Later in this book, we'll discuss approaches to estimate the 
**mininum point** for the test MSE curve.

### The Bias-Variance Trade-off

- **Definition**: The **expected test MSE** at $x_0$ 
($E(y_0 - \hat{f}(x_0))^2$) refers to 
the averga test MSE that we would obtain after repeatedly estimating
$f$ using a large number of training sets, and tested each esimate
at $x_0$.

- **Definition**: The variance of a statistical learning method which
produces an estimate $\hat{f}$ refers to how the estimate function
changes, for different training sets.

- **Definition**: **Bias** refers to the error generated by approximating
a possibly complicated model (like in real-life usually), by a much simpler one ... (how $f$ and the possibles $\hat{f}$ *differ*).

- As a general rule, the **more flexible** a statistical method, 
the **higher its variance** and **lower its bias**.

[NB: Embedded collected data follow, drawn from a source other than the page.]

-- ==== Sys2Proof/Machine/PorterFloat.lean ====
section
/-! DEFINITION. The F and D extensions of a porter (R309; PRESUMED, log 30): NaN boxing, rounding modes, fflags, and the operations
over the exact values of Numbers.lean. -/

namespace Sys2Proof.Machine

/-- The mode of Numbers.lean for a rounding-mode field, 7 standing for frm; `none` for a reserved one. -/
def rvRound (frm rm : Nat) : Option Nat :=
  match (if rm = 7 then frm else rm) with
  | 0 => some 0
  | 1 => some 1
  | 2 => some 3
  | 3 => some 2
  | 4 => some 4
  | _ => none

/-- fflags: NX 0, UF 1, OF 2, DZ 3, NV 4. -/
def rvFlags (f : Flags) : BitVec 8 :=
  (if f.getLsbD 4 then 1 else 0) ||| (if f.getLsbD 3 then 2 else 0) ||| (if f.getLsbD 2 then 4 else 0) |||
    (if f.getLsbD 1 then 8 else 0) ||| (if f.getLsbD 0 then 16 else 0)

/-- The format of a fmt field. -/
def rvFormat (dbl : Bool) : FpFormat := if dbl then fp64 else fp32

/-- A float register as an operand of a format: a single that is not boxed is the canonical NaN. -/
def Porter.rdF (p : Porter) (dbl : Bool) (i : Nat) : Nat :=
  let x := (Tab.getD p.f i 0).toNat
  if dbl then x else if x / 2 ^ 32 = 0xFFFFFFFF then x % 2 ^ 32 else fp32.canonNaN

/-- A float register written, boxed, with FS dirty. -/
def Porter.wrF (p : Porter) (dbl : Bool) (i x : Nat) : Porter :=
  { p with
    f := Tab.put p.f 0 i (BitVec.ofNat 64 (if dbl then x else x % 2 ^ 32 + 0xFFFFFFFF00000000)), mstatus := p.mstatus ||| 0x6000 }

/-- fflags accrued. -/
def Porter.accrue (p : Porter) (f : Flags) : Porter :=
  if f = 0 then p else { p with fcsr := p.fcsr ||| rvFlags f, mstatus := p.mstatus ||| 0x6000 }

/-- Rounded with an unbounded exponent, a magnitude lies below the smallest normal: tininess after rounding. -/
def tinyAfter (F : FpFormat) (mode : Nat) (neg : Bool) (m : Nat) (e : Int) : Bool :=
  let q := e + Nat.log2 m - F.mbits
  m != 0 && decide (q < F.qmin) &&
    !(decide (e < q) && (roundShift mode neg m (q - e).toNat).1 == 2 ^ (F.mbits + 1) && decide (q + 1 = F.qmin))

/-- A value delivered in a format. -/
def rvDeliver (F : FpFormat) (mode : Nat) (x : Flagged FVal) : Flagged Nat :=
  match x.1 with
  | .num neg m e =>
    let (p, f) := roundFP F x.1 mode false
    let f := f &&& ~~~flagUF
    (p, x.2 ||| f ||| (if f &&& flagNX != 0 && tinyAfter F mode neg m e then flagUF else flagNone))
  | v => ((roundFP F v mode false).1, x.2)

/-- Division, exact up to a sticky bit. -/
def divVal (a b : FVal) : Flagged FVal :=
  if a.isNan || b.isNan then (.qnan, a.nv ||| b.nv)
  else
    match a, b with
    | .inf _, .inf _ => (.qnan, flagNV)
    | .inf x, v => (.inf (x != v.neg?), flagNone)
    | v, .inf y => (.num (v.neg? != y) 0 0, flagNone)
    | .num x ma ea, .num y mb eb =>
      if mb = 0 then (if ma = 0 then (.qnan, flagNV) else (.inf (x != y), flagDZ))
      else
        let k := 128 + Nat.log2 mb
        let n := ma * 2 ^ k
        (.num (x != y) (2 * (n / mb) + (if n % mb = 0 then 0 else 1)) (ea - eb - k - 1), flagNone)
    | _, _ => (.qnan, flagNone)

/-- The square root, exact up to a sticky bit. -/
def rootVal (a : FVal) : Flagged FVal :=
  match a with
  | .num neg m e =>
    if m = 0 then (a, flagNone)
    else if neg then (.qnan, flagNV)
    else
      let m' := (if e % 2 = 0 then m else 2 * m) * 2 ^ 80
      let r := isqrt m' 70 0
      (.num false (2 * r + (if r * r = m' then 0 else 1)) ((if e % 2 = 0 then e else e - 1) / 2 - 41), flagNone)
  | .inf neg => if neg then (.qnan, flagNV) else (a, flagNone)
  | v => (.qnan, v.nv)

/-- A float converted to an integer of n bits: out of range and NaN raise NV alone. -/
def rvToInt (signed : Bool) (n mode : Nat) (x : FVal) : Flagged Int :=
  match x with
  | .num neg m e =>
    let (v, ix) := roundInt mode neg m e
    if v < intMin signed n then (intMin signed n, flagNV)
    else if intMax signed n < v then (intMax signed n, flagNV)
    else (v, if ix then flagNX else flagNone)
  | .inf neg => (if neg then intMin signed n else intMax signed n, flagNV)
  | _ => (intMax signed n, flagNV)

/-- How a float operation ends: a float result, an integer result, or an illegal word. -/
inductive FloatEnd where
  | flt (dbl : Bool) (x : Flagged Nat)
  | int (x : W64) (f : Flags)
  | illegal
  deriving DecidableEq, Repr

/-- Comparisons by rm: 0 FLE, 1 FLT, 2 FEQ. -/
def rvCompare (rm : Nat) (a b : FVal) : FloatEnd :=
  let un := a.isNan || b.isNan
  match rm with
  | 0 => .int (if relation 3 a b then 1 else 0) (if un then flagNV else flagNone)
  | 1 => .int (if relation 2 a b then 1 else 0) (if un then flagNV else flagNone)
  | 2 => .int (if relation 0 a b then 1 else 0) (a.nv ||| b.nv)
  | _ => .illegal

/-- The sign injections by rm on patterns of a format. -/
def rvSign (F : FpFormat) (rm x y : Nat) : Option Nat :=
  let top := 2 ^ (F.ebits + F.mbits)
  let sx := x / top % 2
  let sy := y / top % 2
  match rm with
  | 0 => some (x % top + sy * top)
  | 1 => some (x % top + (1 - sy) * top)
  | 2 => some (x % top + (if sx = sy then 0 else top))
  | _ => none

/-- OP-FP by funct5 (bits 31 to 27), rs2's number, the rounding field and the operands' patterns. -/
def rvFloatOp (f5 : Nat) (dbl : Bool) (r2 rm frm x y : Nat) (narrow wide : Nat) (a : W64) : FloatEnd :=
  let F := rvFormat dbl
  let u := decodeFP F x false
  let v := decodeFP F y false
  let arith (g : Nat → Flagged FVal) : FloatEnd :=
    match rvRound frm rm with
    | some m => .flt dbl (rvDeliver F m (g m))
    | none => .illegal
  match f5 with
  | 0x00 => arith fun m => addVal m u v
  | 0x01 => arith fun m => addVal m u v.negate
  | 0x02 => arith fun _ => mulVal u v
  | 0x03 => arith fun _ => divVal u v
  | 0x0B => if r2 = 0 then arith fun _ => rootVal u else .illegal
  | 0x04 => match rvSign F rm x y with | some z => .flt dbl (z, flagNone) | none => .illegal
  | 0x05 =>
    if 2 ≤ rm then .illegal
    else
      let (z, f) := minmaxVal (rm == 1) u v
      .flt dbl ((roundFP F z 0 false).1, f)
  | 0x08 =>
    if dbl then (if r2 = 0 then (let z := decodeFP fp32 narrow false; arith fun _ => (z, z.nv)) else .illegal)
    else if r2 = 1 then (let z := decodeFP fp64 wide false; arith fun _ => (z, z.nv)) else .illegal
  | 0x14 => rvCompare rm u v
  | 0x18 =>
    match rvRound frm rm with
    | none => .illegal
    | some m =>
      let conv (signed : Bool) (n : Nat) : FloatEnd :=
        let (z, f) := rvToInt signed n m u
        .int (if n = 32 then (BitVec.ofInt 32 z).signExtend 64 else BitVec.ofInt 64 z) f
      match r2 with
      | 0 => conv true 32
      | 1 => conv false 32
      | 2 => conv true 64
      | 3 => conv false 64
      | _ => .illegal
  | 0x1A =>
    match r2 with
    | 0 => arith fun _ => (FVal.ofInt (sExt 32 a.toNat), flagNone)
    | 1 => arith fun _ => (FVal.ofInt (a.toNat % 2 ^ 32 : Nat), flagNone)
    | 2 => arith fun _ => (FVal.ofInt a.toInt, flagNone)
    | 3 => arith fun _ => (FVal.ofInt a.toNat, flagNone)
    | _ => .illegal
  | 0x1C =>
    if r2 ≠ 0 then .illegal
    else
      match rm with
      | 0 => .int (if dbl then BitVec.ofNat 64 wide else BitVec.ofInt 64 (sExt 32 wide)) flagNone
      | 1 => .int (BitVec.ofNat 64 (2 ^ classBit F x)) flagNone
      | _ => .illegal
  | 0x1E => if r2 = 0 ∧ rm = 0 then .flt dbl (if dbl then a.toNat else a.toNat % 2 ^ 32, flagNone) else .illegal
  | _ => .illegal

/-- A fused multiply-add: the product and the addend negated or not. -/
def rvFma (dbl negP negC : Bool) (rm frm x y z : Nat) : FloatEnd :=
  let F := rvFormat dbl
  match rvRound frm rm with
  | none => .illegal
  | some m =>
    let a := decodeFP F x false
    let c := decodeFP F z false
    .flt dbl (rvDeliver F m (fmaVal m (if negP then a.negate else a) (decodeFP F y false) (if negC then c.negate else c)))

/-- A float word of a porter; `none` where it is illegal. -/
def Porter.floatInsn (p : Porter) (w : Nat) : Option Porter :=
  let fmt := bits w 25 2
  let dbl := fmt == 1
  let rd := bits w 7 5
  let rm := bits w 12 3
  let r1 := bits w 15 5
  let r2 := bits w 20 5
  let frm := bits p.fcsr.toNat 5 3
  let x := p.rdF dbl r1
  let y := p.rdF dbl r2
  let e :=
    if p.fpOff ∨ 2 ≤ fmt then FloatEnd.illegal
    else
      match w % 128 with
      | 0x43 => rvFma dbl false false rm frm x y (p.rdF dbl (bits w 27 5))
      | 0x47 => rvFma dbl false true rm frm x y (p.rdF dbl (bits w 27 5))
      | 0x4B => rvFma dbl true false rm frm x y (p.rdF dbl (bits w 27 5))
      | 0x4F => rvFma dbl true true rm frm x y (p.rdF dbl (bits w 27 5))
      | _ => rvFloatOp (bits w 27 5) dbl r2 rm frm x y (p.rdF false r1) (p.rdF true r1) (p.rd (BitVec.ofNat 5 r1))
  match e with
  | .illegal => none
  | .flt d z => some ((p.accrue z.2).wrF d rd z.1).next
  | .int z f => some ((p.accrue f).wr (BitVec.ofNat 5 rd) z).next

end Sys2Proof.Machine
end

- For any given value $x_0$, the following can be proved:

$$
E(y_0 - \hat{f}(x_0))^2 = \text{Var}(\hat{f}(x_0)) + \text{Bias}(\hat{f}(x_0))^2 + \text{ Var }(\epsilon)
$$


- Due to variance and squared bias being non negative, the previous equation
implies that, to **minimize the expected test error**, we require a
statistical learnig method which achieves **low variance** and **low bias**.

- The tradeoff:
    - *Extremely low bias but high variance*: For example, draw a line which passes over every single point in the training data.
    - *Extremely low variance but high bias*: For example, fit a
    horizontal line to the data.
    - > The challenge lies in finding
      > a method for which both the variance and the squared bias are low.

- In a real-life situation, $f$ is usually unkwon, so it's not possible 
to explicitly compute the test MSE, bias or variance of a statistical method.

- The test MSE can be estimated using **cross-validation**,
but we'll discuss it later in this book.

### The Classification setting

Let's see how the concepts recently discussed change
when we the prediction is a categorical variable.

The most common approach for quantifying the accuracy
of our estimate $\hat{f}$ is the **training error rate**,
the proportion of mistakes made by applying $\hat{f}$ 
to the training observations:

$$
\dfrac{1}{n}\displaystyle{ \sum_{i=1}^{n} I(y_i \neq \hat{y}_i)}
$$

, where $I$ is $1$ when $y_i = \hat{y}_i$, and $0$ otherwise.

- The **test error rate** is defined as
$\text{ Average}(I(y_i \neq \hat{y}_i))$, where the average
is computed by comparing the predictions $\hat{y}_i$ with the
true response $y_i$. 

- A **good classifier** is one for which the test error is smallest.